Your task:
What lines of the data include the string "left"? Copy them all.

"""

/-- Integer instructions (R112, R113). -/
def decodeInt (r : Raw) : Option Instr :=
  match r.opc with
  | 0x040 => (commonOf .fixed r).bind fun c => bools[fld r.low 2 0]?.bind fun w64 => onlyIf (fld r.low 20 3 == 0)
      (.mov c (nameOf r.dst) (nameOf r.sa) w64)
  | 0x041 => (commonOf (if fld r.low 3 3 == 1 then .fixed else .keep) r).bind fun c =>
      bools[fld r.low 4 4]?.bind fun hi => bools[fld r.low 3 3]?.bind fun z =>
      onlyIf (r.sa == 0 && fld r.low 2 0 == 0) (.movk c (nameOf r.dst) (fld r.low 20 5) hi z)
  | 0x042 => (commonOf .fixed r).bind fun c => sats[fld r.low 2 0]?.bind fun t => onlyIf (fld r.low 11 3 == 0)
      (.iadd c (nameOf r.dst) (nameOf r.sa) (nameOf (fld r.low 20 12)) t)
  | 0x043 => (commonOf .fixed r).bind fun c => sats[fld r.low 2 0]?.bind fun t => onlyIf (fld r.low 11 3 == 0)
      (.isub c (nameOf r.dst) (nameOf r.sa) (nameOf (fld r.low 20 12)) t)
  | 0x044 => (commonOf .fixed r).bind fun c => sats[fld r.low 2 0]?.bind fun t => onlyIf (fld r.low 11 3 == 0)
      (.imul c (nameOf r.dst) (nameOf r.sa) (nameOf (fld r.low 20 12)) t)
  | 0x045 => (commonOf .fixed r).bind fun c => sgnsS[fld r.low 2 0]?.bind fun t => onlyIf (fld r.low 11 3 == 0)
      (.imulh c (nameOf r.dst) (nameOf r.sa) (nameOf (fld r.low 20 12)) t)
  | 0x046 => (commonOf .fixed r).bind fun c => sats[fld r.low 2 0]?.bind fun t => some
      (.imad c (nameOf r.dst) (nameOf r.sa) (nameOf (fld r.low 20 12)) (nameOf (fld r.low 11 3)) t)
  | 0x047 => (commonOf .fixed r).bind fun c => sgnsS[fld r.low 2 0]?.bind fun t => some
      (.imadw c (nameOf r.dst) (nameOf r.sa) (nameOf (fld r.low 20 12)) (nameOf (fld r.low 11 3)) t)
  | 0x048 => (commonOf .fixed r).bind fun c => sats[fld r.low 2 0]?.bind fun t => onlyIf (fld r.low 11 3 == 0)
      (.iadd64 c (nameOf r.dst) (nameOf r.sa) (nameOf (fld r.low 20 12)) t)
  | 0x049 => (commonOf .fixed r).bind fun c => sats[fld r.low 2 0]?.bind fun t => onlyIf (fld r.low 11 3 == 0)
      (.isub64 c (nameOf r.dst) (nameOf r.sa) (nameOf (fld r.low 20 12)) t)
  | 0x04A => (commonOf .tracked r).bind fun c => itys[fld r.low 2 0]?.bind fun t => onlyIf (fld r.low 11 3 == 0)
      (.idiv c (nameOf r.dst) (nameOf r.sa) (nameOf (fld r.low 20 12)) t)
  | 0x04B => (commonOf .tracked r).bind fun c => itys[fld r.low 2 0]?.bind fun t => onlyIf (fld r.low 11 3 == 0)
      (.irem c (nameOf r.dst) (nameOf r.sa) (nameOf (fld r.low 20 12)) t)
  | 0x04C => (commonOf .fixed r).bind fun c => negTys[fld r.low 2 0]?.bind fun t => onlyIf (fld r.low 20 3 == 0)
      (.ineg c (nameOf r.dst) (nameOf r.sa) t)
  | 0x04D => (commonOf .fixed r).bind fun c => negTys[fld r.low 2 0]?.bind fun t => onlyIf (fld r.low 20 3 == 0)
      (.iabs c (nameOf r.dst) (nameOf r.sa) t)
  | 0x04E => (commonOf .fixed r).bind fun c => itys[fld r.low 2 0]?.bind fun t => onlyIf (fld r.low 11 3 == 0)
      (.imin c (nameOf r.dst) (nameOf r.sa) (nameOf (fld r.low 20 12)) t)
  | 0x04F => (commonOf .fixed r).bind fun c => itys[fld r.low 2 0]?.bind fun t => onlyIf (fld r.low 11 3 == 0)
      (.imax c (nameOf r.dst) (nameOf r.sa) (nameOf (fld r.low 20 12)) t)
  | 0x050 => (commonOf .keep r).bind fun c => onlyIf (fld r.low 3 0 == 0)
      (.logt c (nameOf r.dst) (nameOf r.sa) (nameOf (fld r.low 20 12)) (fld r.low 11 4))
  | 0x051 => (commonOf .fixed r).bind fun c => bools[fld r.low 2 0]?.bind fun w64 => onlyIf (fld r.low 11 3 == 0)
      (.shl c (nameOf r.dst) (nameOf r.sa) (nameOf (fld r.low 20 12)) w64)
  | 0x052 => (commonOf .fixed r).bind fun c => bools[fld r.low 2 0]?.bind fun w64 => onlyIf (fld r.low 11 3 == 0)
      (.shr c (nameOf r.dst) (nameOf r.sa) (nameOf (fld r.low 20 12)) w64)
  | 0x053 => (commonOf .fixed r).bind fun c => bools[fld r.low 2 0]?.bind fun w64 => onlyIf (fld r.low 11 3 == 0)
      (.sar c (nameOf r.dst) (nameOf r.sa) (nameOf (fld r.low 20 12)) w64)
  | 0x054 => (commonOf .fixed r).bind fun c => bools[fld r.low 2 0]?.bind fun w64 => onlyIf (fld r.low 11 3 == 0)
      (.rot c (nameOf r.dst) (nameOf r.sa) (nameOf (fld r.low 20 12)) w64)
  | 0x055 => (commonOf .fixed r).bind fun c => bools[fld r.low 2 0]?.bind fun left => some
      (.funl c (nameOf r.dst) (nameOf r.sa) (nameOf (fld r.low 20 12)) (nameOf (fld r.low 11 3)) left)
  | 0x056 => (commonOf .fixed r).bind fun c => sgnsN[fld r.low 2 0]?.bind fun t => onlyIf (fld r.low 11 3 == 0)
      (.bfx c (nameOf r.dst) (nameOf r.sa) (nameOf (fld r.low 20 12)) t)
  | 0x057 => (commonOf .fixed r).bind fun c => onlyIf (fld r.low 2 0 == 0)
      (.bfi c (nameOf r.dst) (nameOf r.sa) (nameOf (fld r.low 20 12)) (nameOf (fld r.low 11 3)))
  | 0x058 => (commonOf .fixed r).bind fun c => bools[fld r.low 2 0]?.bind fun w64 => onlyIf (fld r.low 20 3 == 0)
      (.popc c (nameOf r.dst) (nameOf r.sa) w64)
  | 0x059 => (commonOf .fixed r).bind fun c => bools[fld r.low 2 0]?.bind fun w64 => onlyIf (fld r.low 20 3 == 0)
      (.clz c (nameOf r.dst) (nameOf r.sa) w64)
  | 0x05A => (commonOf .fixed r).bind fun c => bools[fld r.low 2 0]?.bind fun w64 => onlyIf (fld r.low 20 3 == 0)
      (.ctz c (nameOf r.dst) (nameOf r.sa) w64)
  | 0x05B => (commonOf .fixed r).bind fun c => bools[fld r.low 2 0]?.bind fun w64 => onlyIf (fld r.low 20 3 == 0)
      (.brev c (nameOf r.dst) (nameOf r.sa) w64)
  | 0x05C => (commonOf .fixed r).bind fun c => sgnsN[fld r.low 2 2]?.bind fun t =>
      scales[fld r.low 1 0]?.bind fun scale => some
      (.lea c (nameOf r.dst) (nameOf r.sa) (nameOf (fld r.low 20 12)) (nameOf (fld r.low 11 3)) scale t)
  | 0x05D => (commonOf .none r).bind fun c => iconds[fld r.low 11 9]?.bind fun cond =>
      itys[fld r.low 8 6]?.bind fun t => onlyIf (decide (r.dst < 96) && fld r.low 5 0 == 0)
      (.icmp c r.dst (nameOf r.sa) (nameOf (fld r.low 20 12)) cond t)
  | 0x05E => (commonOf .fixed r).bind fun c => bools[fld r.low 2 2]?.bind fun inv =>
      bools[fld r.low 0 0]?.bind fun w64 => onlyIf (predSrc (fld r.low 11 3) && fld r.low 1 1 == 0)
      (.sel c (nameOf r.dst) (nameOf r.sa) (nameOf (fld r.low 20 12)) (fld r.low 11 3) inv w64)
  | 0x05F => (commonOf .none r).bind fun c =>
      onlyIf (decide (r.dst < 96) && predSrc r.sa && predSrc (fld r.low 20 14) && fld r.low 5 0 == 0)
      (.plog c r.dst r.sa (fld r.low 20 14) (fld r.low 13 6))
  | 0x060 => (commonOf .fixed r).bind fun c =>
      onlyIf (r.sa == 0 && fld r.low 20 3 == 0 && decide (fld r.low 2 0 < 3)) (.prd c (nameOf r.dst) (fld r.low 2 0))
  | 0x061 => (commonOf .none r).bind fun c =>
      onlyIf (r.dst == 0 && fld r.low 11 3 == 0 && decide (fld r.low 2 0 < 3))
      (.pwr c (nameOf r.sa) (nameOf (fld r.low 20 12)) (fld r.low 2 0))
  | 0x080 => (commonOf .fixed r).bind fun c => onlyIf (r.sa == 0) (.movImm c (nameOf r.dst) (sext 21 r.low))
  | 0x082 => (commonOf .fixed r).bind fun c => some (.iaddImm c (nameOf r.dst) (nameOf r.sa) (sext 21 r.low))
  | 0x083 => (commonOf .fixed r).bind fun c => some (.isubImm c (nameOf r.dst) (nameOf r.sa) (sext 21 r.low))
  | 0x084 => (commonOf .fixed r).bind fun c => some (.imulImm c (nameOf r.dst) (nameOf r.sa) (sext 21 r.low))
  | 0x08E => (commonOf .fixed r).bind fun c => some (.iminImm c (nameOf r.dst) (nameOf r.sa) (sext 21 r.low))
  | 0x08F => (commonOf .fixed r).bind fun c => some (.imaxImm c (nameOf r.dst) (nameOf r.sa) (sext 21 r.low))
  | 0x091 => (commonOf .fixed r).bind fun c => some (.shlImm c (nameOf r.dst) (nameOf r.sa) r.low)
  | 0x092 => (commonOf .fixed r).bind fun c => some (.shrImm c (nameOf r.dst) (nameOf r.sa) r.low)
  | 0x093 => (commonOf .fixed r).bind fun c => some (.sarImm c (nameOf r.dst) (nameOf r.sa) r.low)
  | 0x094 => (commonOf .fixed r).bind fun c => some (.rotImm c (nameOf r.dst) (nameOf r.sa) r.low)
  | _ => none

/-- Floating-point instructions (R153, R154). -/
def decodeFlt (r : Raw) : Option Instr :=
  match r.opc with
  | 0x0C0 => (commonOf .fixed r).bind fun c => rnds4[fld r.low 2 0]?.bind fun rd => onlyIf (fld r.low 11 3 == 0)
      (.fadd c (nameOf r.dst) (nameOf r.sa) (nameOf (fld r.low 20 12)) rd)
  | 0x0C1 => (commonOf .fixed r).bind fun c => rnds4[fld r.low 2 0]?.bind fun rd => onlyIf (fld r.low 11 3 == 0)
      (.fsub c (nameOf r.dst) (nameOf r.sa) (nameOf (fld r.low 20 12)) rd)
  | 0x0C2 => (commonOf .fixed r).bind fun c => rnds4[fld r.low 2 0]?.bind fun rd => onlyIf (fld r.low 11 3 == 0)
      (.fmul c (nameOf r.dst) (nameOf r.sa) (nameOf (fld r.low 20 12)) rd)
  | 0x0C3 => (commonOf .fixed r).bind fun c => rnds4[fld r.low 2 0]?.bind fun rd => some
      (.ffma c (nameOf r.dst) (nameOf r.sa) (nameOf (fld r.low 20 12)) (nameOf (fld r.low 11 3)) rd)
  | 0x0C4 => (commonOf .fixed r).bind fun c => onlyIf (fld r.low 11 3 == 0 && fld r.low 2 0 == 0)
      (.fmin c (nameOf r.dst) (nameOf r.sa) (nameOf (fld r.low 20 12)))
  | 0x0C5 => (commonOf .fixed r).bind fun c => onlyIf (fld r.low 11 3 == 0 && fld r.low 2 0 == 0)
      (.fmax c (nameOf r.dst) (nameOf r.sa) (nameOf (fld r.low 20 12)))
  | 0x0C6 => (commonOf .none r).bind fun c => fconds[fld r.low 11 9]?.bind fun cond =>
      onlyIf (decide (r.dst < 96) && fld r.low 8 0 == 0) (.fcmp c r.dst (nameOf r.sa) (nameOf (fld r.low 20 12)) cond)
  | 0x0C7 => (commonOf .tracked r).bind fun c => rnds4[fld r.low 2 0]?.bind fun rd => onlyIf (fld r.low 11 3 == 0)
      (.fdiv c (nameOf r.dst) (nameOf r.sa) (nameOf (fld r.low 20 12)) rd)
  | 0x0C8 => (commonOf .tracked r).bind fun c => rnds4[fld r.low 2 0]?.bind fun rd => onlyIf (fld r.low 20 3 == 0)
      (.fsqrt c (nameOf r.dst) (nameOf r.sa) rd)
  | 0x0C9 => (commonOf .tracked r).bind fun c => onlyIf (fld r.low 20 3 == 0 && fld r.low 2 0 == 0)
      (.frcp c (nameOf r.dst) (nameOf r.sa))
  | 0x0CA => (commonOf .tracked r).bind fun c => onlyIf (fld r.low 20 3 == 0 && fld r.low 2 0 == 0)
      (.frsq c (nameOf r.dst) (nameOf r.sa))
  | 0x0CB => (commonOf .tracked r).bind fun c => onlyIf (fld r.low 20 3 == 0 && fld r.low 2 0 == 0)
      (.fexp2 c (nameOf r.dst) (nameOf r.sa))
  | 0x0CC => (commonOf .tracked r).bind fun c => onlyIf (fld r.low 20 3 == 0 && fld r.low 2 0 == 0)
      (.flog2 c (nameOf r.dst) (nameOf r.sa))
  | 0x0CD => (commonOf .tracked r).bind fun c => onlyIf (fld r.low 20 3 == 0 && fld r.low 2 0 == 0)
      (.fsin c (nameOf r.dst) (nameOf r.sa))
  | 0x0CE => (commonOf .tracked r).bind fun c => onlyIf (fld r.low 20 3 == 0 && fld r.low 2 0 == 0)
      (.fcos c (nameOf r.dst) (nameOf r.sa))
  | 0x0CF => (commonOf .fixed r).bind fun c => rnds4[fld r.low 2 0]?.bind fun rd => onlyIf (fld r.low 20 3 == 0)
      (.frnd c (nameOf r.dst) (nameOf r.sa) rd)
  | 0x0D0 => (commonOf .fixed r).bind fun c => clsForms[fld r.low 2 0]?.bind fun form =>
      onlyIf (fld r.low 20 3 == 0) (.fcls c (nameOf r.dst) (nameOf r.sa) form)
  | 0x0D1 => (commonOf .fixed r).bind fun c => rnds4[fld r.low 2 0]?.bind fun rd => onlyIf (fld r.low 11 3 == 0)
      (.fscl c (nameOf r.dst) (nameOf r.sa) (nameOf (fld r.low 20 12)) rd)
  | 0x0D2 => (commonOf .fixed r).bind fun c => bools[fld r.low 2 2]?.bind fun sub =>
      rnds4[fld r.low 1 0]?.bind fun rd => onlyIf (fld r.low 11 3 == 0)
      (.dadd c (nameOf r.dst) (nameOf r.sa) (nameOf (fld r.low 20 12)) rd sub)
  | 0x0D3 => (commonOf .fixed r).bind fun c => rnds4[fld r.low 2 0]?.bind fun rd => onlyIf (fld r.low 11 3 == 0)
      (.dmul c (nameOf r.dst) (nameOf r.sa) (nameOf (fld r.low 20 12)) rd)
  | 0x0D4 => (commonOf .fixed r).bind fun c => rnds4[fld r.low 2 0]?.bind fun rd => some
      (.dfma c (nameOf r.dst) (nameOf r.sa) (nameOf (fld r.low 20 12)) (nameOf (fld r.low 11 3)) rd)
  | 0x0D5 => (commonOf .tracked r).bind fun c => rnds4[fld r.low 2 0]?.bind fun rd => onlyIf (fld r.low 11 3 == 0)
      (.ddiv c (nameOf r.dst) (nameOf r.sa) (nameOf (fld r.low 20 12)) rd)
  | 0x0D6 => (commonOf .tracked r).bind fun c => rnds4[fld r.low 2 0]?.bind fun rd => onlyIf (fld r.low 20 3 == 0)
      (.dsqrt c (nameOf r.dst) (nameOf r.sa) rd)
  | 0x0D7 => (commonOf .none r).bind fun c => fconds[fld r.low 11 9]?.bind fun cond =>
      onlyIf (decide (r.dst < 96) && fld r.low 8 0 == 0) (.dcmp c r.dst (nameOf r.sa) (nameOf (fld r.low 20 12)) cond)
  | 0x0D8 => (commonOf .fixed r).bind fun c => bools[fld r.low 1 1]?.bind fun sat =>
      bools[fld r.low 0 0]?.bind fun rz => onlyIf (fld r.low 11 2 == 0)
      (.badd2 c (nameOf r.dst) (nameOf r.sa) (nameOf (fld r.low 20 12)) rz sat)
  | 0x0D9 => (commonOf .fixed r).bind fun c => bools[fld r.low 1 1]?.bind fun sat =>
      bools[fld r.low 0 0]?.bind fun rz => onlyIf (fld r.low 2 2 == 0)
      (.bfma2 c (nameOf r.dst) (nameOf r.sa) (nameOf (fld r.low 20 12)) (nameOf (fld r.low 11 3)) rz sat)
  | 0x0DA => (commonOf .fixed r).bind fun c => bools[fld r.low 1 1]?.bind fun sat =>
      bools[fld r.low 0 0]?.bind fun rz => onlyIf (fld r.low 2 2 == 0)
      (.hfma2 c (nameOf r.dst) (nameOf r.sa) (nameOf (fld r.low 20 12)) (nameOf (fld r.low 11 3)) rz sat)
  | 0x0DB => (commonOf .fixed r).bind fun c => cvtTys[fld r.low 11 8]?.bind fun dt =>
      cvtTys[fld r.low 7 4]?.bind fun sty => rnds5[fld r.low 3 1]?.bind fun rd =>
      bools[fld r.low 0 0]?.bind fun sat => onlyIf (cvtOk (nameOf (fld r.low 20 12)) dt sty rd sat)
      (.cvt c (nameOf r.dst) (nameOf r.sa) (nameOf (fld r.low 20 12)) dt sty rd sat)
  | 0x0DC => (commonOf .keep r).bind fun c => packFmts[fld r.low 2 0]?.bind fun f => onlyIf (fld r.low 11 3 == 0)
      (.pack c (nameOf r.dst) (nameOf r.sa) (nameOf (fld r.low 20 12)) f)
  | 0x0DD => (commonOf .fixed r).bind fun c => packFmts[fld r.low 2 0]?.bind fun f => onlyIf (fld r.low 11 3 == 0)
      (.unpk c (nameOf r.dst) (nameOf r.sa) (nameOf (fld r.low 20 12)) f)
  | 0x0DE => (commonOf .fixed r).bind fun c => onlyIf (fld r.low 20 3 == 0)
      (.act c (nameOf r.dst) (nameOf r.sa) (fld r.low 2 0))
  | 0x0DF => (commonOf .fixed r).bind fun c => onlyIf (fld r.low 11 3 == 0)
      (.actd c (nameOf r.dst) (nameOf r.sa) (nameOf (fld r.low 20 12)) (fld r.low 2 0))
  | 0x0E0 => (commonOf .keep r).bind fun c => onlyIf (fld r.low 11 0 == 0)
      (.xrng c (nameOf r.dst) (nameOf r.sa) (nameOf (fld r.low 20 12)))
  | 0x0E1 => (commonOf .fixed r).bind fun c => onlyIf (fld r.low 20 3 == 0 && fld r.low 2 0 == 0)
      (.xrngf c (nameOf r.dst) (nameOf r.sa))
  | _ => none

"""

Reply:
  | 0x055 => (commonOf .fixed r).bind fun c => bools[fld r.low 2 0]?.bind fun left => some
      (.funl c (nameOf r.dst) (nameOf r.sa) (nameOf (fld r.low 20 12)) (nameOf (fld r.low 11 3)) left)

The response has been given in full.